## Input material
-- ==== Sys2Proof/Machine/Ledger.lean ====
section
/-! DEFINITION. The commands of the stream ledger (R138 to R140, R222, R272): writes of its entries and the advances that regions add. -/

namespace Sys2Proof.Machine

def nEntries : Nat := 65536

/-- The entry as the held writes already accepted for it would leave it (R140). -/
def heldEntry (t : Tsu) (i : Nat) : BitVec 256 :=
  match (t.agent.heldLedger.filter fun w => decide (w.entry = i)).getLast? with
  | some w => writtenEntry (t.herd w.ctx) (t.entry i) w.value
  | none => t.entry i

/-- The owning context of an entry that is ARMED, COMMITTED or RUNNING. -/
def liveOwner (t : Tsu) (i : Nat) : Option Nat :=
  match t.ledgerOwner i with
  | some h => if (t.herd h).live then some h else none
  | none => none

/-- ITER of a herd, zero before its fire (R140). -/
def iterNow (x : Herd) : Nat := if x.state = .running then x.iter.toNat else 0

/-- APPLY_ITER[47:0]. -/
def applyIterOf (v : Option U64) : Nat := (v.map fun x => fldN x 0 48).getD 0

/-- A tenant slot exists or can be allocated for the tenant that the write names (R272). -/
def tenantOk (m : Meter) (v : BitVec 256) : Bool := (m.tenantSlot (lTenant v)).isSome || (m.freeTenant).isSome

/-- The write is admitted by the state of the entry and of its owner (R139, R140). -/
def ledgerReadyFor (t : Tsu) (i : Nat) (v : BitVec 256) (iter : Option U64) : Bool :=
  !mPending (t.meter.slot i) && tenantOk t.meter v &&
    match liveOwner t i with
    | some h => iter.isSome && decide (iterNow (t.herd h) < applyIterOf iter) && ingressOk t i (heldEntry t i) v
    | none => ingressOk t i (t.entry i) v || ownerOk t i v

/-- LEDGER_ENTRY of entry i, in its form of 32 bytes or of 40 bytes with APPLY_ITER. -/
def wLedgerEntry (i : Nat) (v : BitVec 256) (iter : Option U64) : WriteOp :=
  { index := 0x5090, sub := 2, size := if iter.isSome then 40 else 32, kind := 2, elem := i,
    bytes := bvBytes v ++ (match iter with | some x => bvBytes x | none => []),
    present := fun _ => decide (i < nEntries),
    ready := fun s => ledgerReadyFor s.tsu i v iter,
    range := fun _ => decide (lPos v ≤ lLimit v ∧ lState v ≤ lsFaulted),
    cls := fun s =>
      match liveOwner s.tsu i with
      | some h => .ledger h i (applyIterOf iter)
      | none => .now
    apply := applyLedger i v }

/-- The write of a ledger entry, with the tenant slot that its acceptance allocates. -/
def ledgerWrite (q : Req) (op : WriteOp) (v : BitVec 256) (s : State) : State :=
  let fresh := (findRsp s.tsu.agent (asTaken q)).isNone && decide (writeStatus s .tsu (asTaken q) op = stOk)
  serveWrite .tsu q op (if fresh then onMeter (allocTenant (lTenant v)) s else s)

/-- LEDGER_ENTRY (R139, R140). -/
def execLedgerEntry (q : Req) (v : BitVec 256) (applyIter : Option U64) (s : State) : Result :=
  perform true (inTurn (.ledgerEntry q v applyIter) fun s =>
    let op := wLedgerEntry (element s .tsu q 0x5090 1) v applyIter
    takeRequest .tsu q op.index op.sub op.bytes (ledgerWrite q op v) s) s

/-- A region may add to an entry of a herd that was granted the entry and declares the region (R151). -/
def mayAdvance (t : Tsu) (region entry : Nat) : Bool :=
  t.herds.any fun e => decide (e.2.state ≠ .free) && e.2.holds 2 entry && e.2.regionMask.getLsbD region

/-- A region's amount is added to the value pending, saturating at 255 (R138); a word that cannot be read is not used (R154). -/
def advPending (region entry : Nat) (amount : U8) (s : State) : State :=
  if !mayAdvance s.tsu region entry ∨ s.tsu.badLedger.contains entry then s
  else
    let e := s.tsu.entry entry
    setEntry entry (putN e 112 8 (min 255 (lAdv e + amount.toNat))) s

/-- LEDGER_ADV_PENDING (R138), through the region's LEDGER queue (R329). -/
def execLedgerAdvPending (region : Nat) (entry : U16) (amount : U8) (s : State) : Result :=
  performOn .tsu (decide (region < 52))
    (inTurn (.ledgerAdvPending region entry amount)
      (fromRegion region qLedger (.ledgerAdvPending region entry amount) (advPending region entry.toNat amount))) s

end Sys2Proof.Machine
end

## What is required
Set down, word for word, every line from the line that holds "def execLedgerAdvPending (region" to the end of the entries above, including both ends.

## Answer section
def execLedgerAdvPending (region : Nat) (entry : U16) (amount : U8) (s : State) : Result :=
  performOn .tsu (decide (region < 52))
    (inTurn (.ledgerAdvPending region entry amount)
      (fromRegion region qLedger (.ledgerAdvPending region entry amount) (advPending region entry.toNat amount))) s

end Sys2Proof.Machine
end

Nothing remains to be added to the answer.